(DATASET RECORDS)

/-- One handler image goes into a system slot through R172; a failing one leaves the slot EMPTY. -/
def State.loadHandler (s : State) (slot : Nat) (img : List Byte) : State :=
  match ((s.sbWrite (handlerPool + handlerPoolSize - 0x100000) img).checkImage slot (handlerPool + handlerPoolSize - 0x100000)).2 with
  | some im => s.putImage slot im
  | none => s

/-- The type 2 sections go into some slots, in order. -/
def State.loadHandlers (s : State) (slots : List Nat) (imgs : List (List Byte)) : State :=
  (slots.zip imgs).foldl (fun s x => s.loadHandler x.1 x.2) s

/-- A field of the pending copy of class L. -/
def State.setPend (s : State) (f : Field) (i v : Nat) : State :=
  { s with regs := { s.regs with pend := storeField (f.reset i) (f.key i) (v % 2 ^ f.width) s.regs.pend } }

/-- Opcodes 0x01 to 0x22 are bound in the pending copy as the Bureau section says, to the slots given (R394, R400)
(DESIGN CHOICE, log entry 45). -/
def State.bindHandlers (s : State) (bureau : List Byte) (slots : List Nat) : State :=
  (List.range 0x22).foldl (fun s i =>
    match Config.fwBindings bureau (i + 1) with
    | some (k, e) =>
      match slots[k]? with
      | some slot =>
        ((s.setPend BNC_HANDLER_VALID (i + 1) 1).setPend BNC_HANDLER_SLOT (i + 1) slot).setPend BNC_HANDLER_ENTRY (i + 1) e
      | none => s
    | none => s) s

/-- The Bureau runs the type 1 section from a half of its area (DESIGN CHOICE, log entry 5). -/
def State.startBureau (s : State) (half : Nat) : State :=
  { s with fwu := { s.fwu with half := half },
           bnc := { s.bnc with threads := SMap.put 512 { pc := half * bureauHalf } s.bnc.threads } }

/-! ### Start (R394, R395) -/

/-- A new nonce (R401). -/
def State.newNonce (s : State) : State :=
  let (b, s) := s.entropyBytes 32
  s.setReg FWU_DBG_NONCE_NONCE 0 (leNat b)

/-- Both HBM stacks are trained (R394, R395). -/
def State.trainStacks (s : State) : State := (s.setFlag SBD_STATUS_TRAINED0 0 true).setFlag SBD_STATUS_TRAINED1 0 true

/-- What every start does: the pins are sampled, and the Sideboard is trained and starts. -/
def State.release (s : State) : State :=
  let s := { s with top := { s.top with phase := .run, booted := true }, ns := 0 }
  let s := (s.setReg TOP_RSTCAUSE_UNIT 0 (s.top.unitSel % 2)).setReg HNG_STATUS_UNIT 0 (s.top.unitSel % 2)
  let lost := (s.top.clocksLost.map fun c => 2 ^ c).sum
  let s := s.setReg TOP_CLKSTAT_PRESENT 0 (31 - lost)
  let s := if s.top.clocksLost = [] then s else s.raise TOP_HW_EVENT_CLK_LOSS
  let s := if s.top.clocksLost.contains 0 then s.setFlag TOP_CLKSTAT_HOLD 0 true else s
  ((s.setFlag SLP_STATUS_PFW 0 s.top.pfw).trainStacks).setRuns bSBD true

/-- The BOOT record (R405). -/
def State.bootRecord (s : State) : State :=
  s.record 0x01 0 bTOP (leBytes 4 (s.reg FWU_VER_RUNNING) ++ [b8 (s.reg FWU_STATUS_BOOT), b8 (s.reg TOP_RSTCAUSE_SCOPE),
    b8 (s.reg TOP_RSTCAUSE_UNIT), b8 (s.reg FWU_SVN_FUSED)])

/-- An event record of the firmware unit (R405). -/
def State.fwuRecord (s : State) (sev op result : Nat) : State :=
  s.record 0xA0 sev bFWU ([b8 op, b8 result, b8 (s.reg FWU_STATUS_BOOT), 0] ++ leBytes 4 (s.reg FWU_VER_STAGED))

(End DATASET RECORDS)

DESCRIPTION OF THE TASK ::
When you reach the line that contains "def State.release (s" in the material above, please copy it and every line after it exactly, stopping only at the last line.

ANSWER SPACE ::
def State.release (s : State) : State :=
  let s := { s with top := { s.top with phase := .run, booted := true }, ns := 0 }
  let s := (s.setReg TOP_RSTCAUSE_UNIT 0 (s.top.unitSel % 2)).setReg HNG_STATUS_UNIT 0 (s.top.unitSel % 2)
  let lost := (s.top.clocksLost.map fun c => 2 ^ c).sum
  let s := s.setReg TOP_CLKSTAT_PRESENT 0 (31 - lost)
  let s := if s.top.clocksLost = [] then s else s.raise TOP_HW_EVENT_CLK_LOSS
  let s := if s.top.clocksLost.contains 0 then s.setFlag TOP_CLKSTAT_HOLD 0 true else s
  ((s.setFlag SLP_STATUS_PFW 0 s.top.pfw).trainStacks).setRuns bSBD true

/-- The BOOT record (R405). -/
def State.bootRecord (s : State) : State :=
  s.record 0x01 0 bTOP (leBytes 4 (s.reg FWU_VER_RUNNING) ++ [b8 (s.reg FWU_STATUS_BOOT), b8 (s.reg TOP_RSTCAUSE_SCOPE),
    b8 (s.reg TOP_RSTCAUSE_UNIT), b8 (s.reg FWU_SVN_FUSED)])

/-- An event record of the firmware unit (R405). -/
def State.fwuRecord (s : State) (sev op result : Nat) : State :=
  s.record 0xA0 sev bFWU ([b8 op, b8 result, b8 (s.reg FWU_STATUS_BOOT), 0] ++ leBytes 4 (s.reg FWU_VER_STAGED))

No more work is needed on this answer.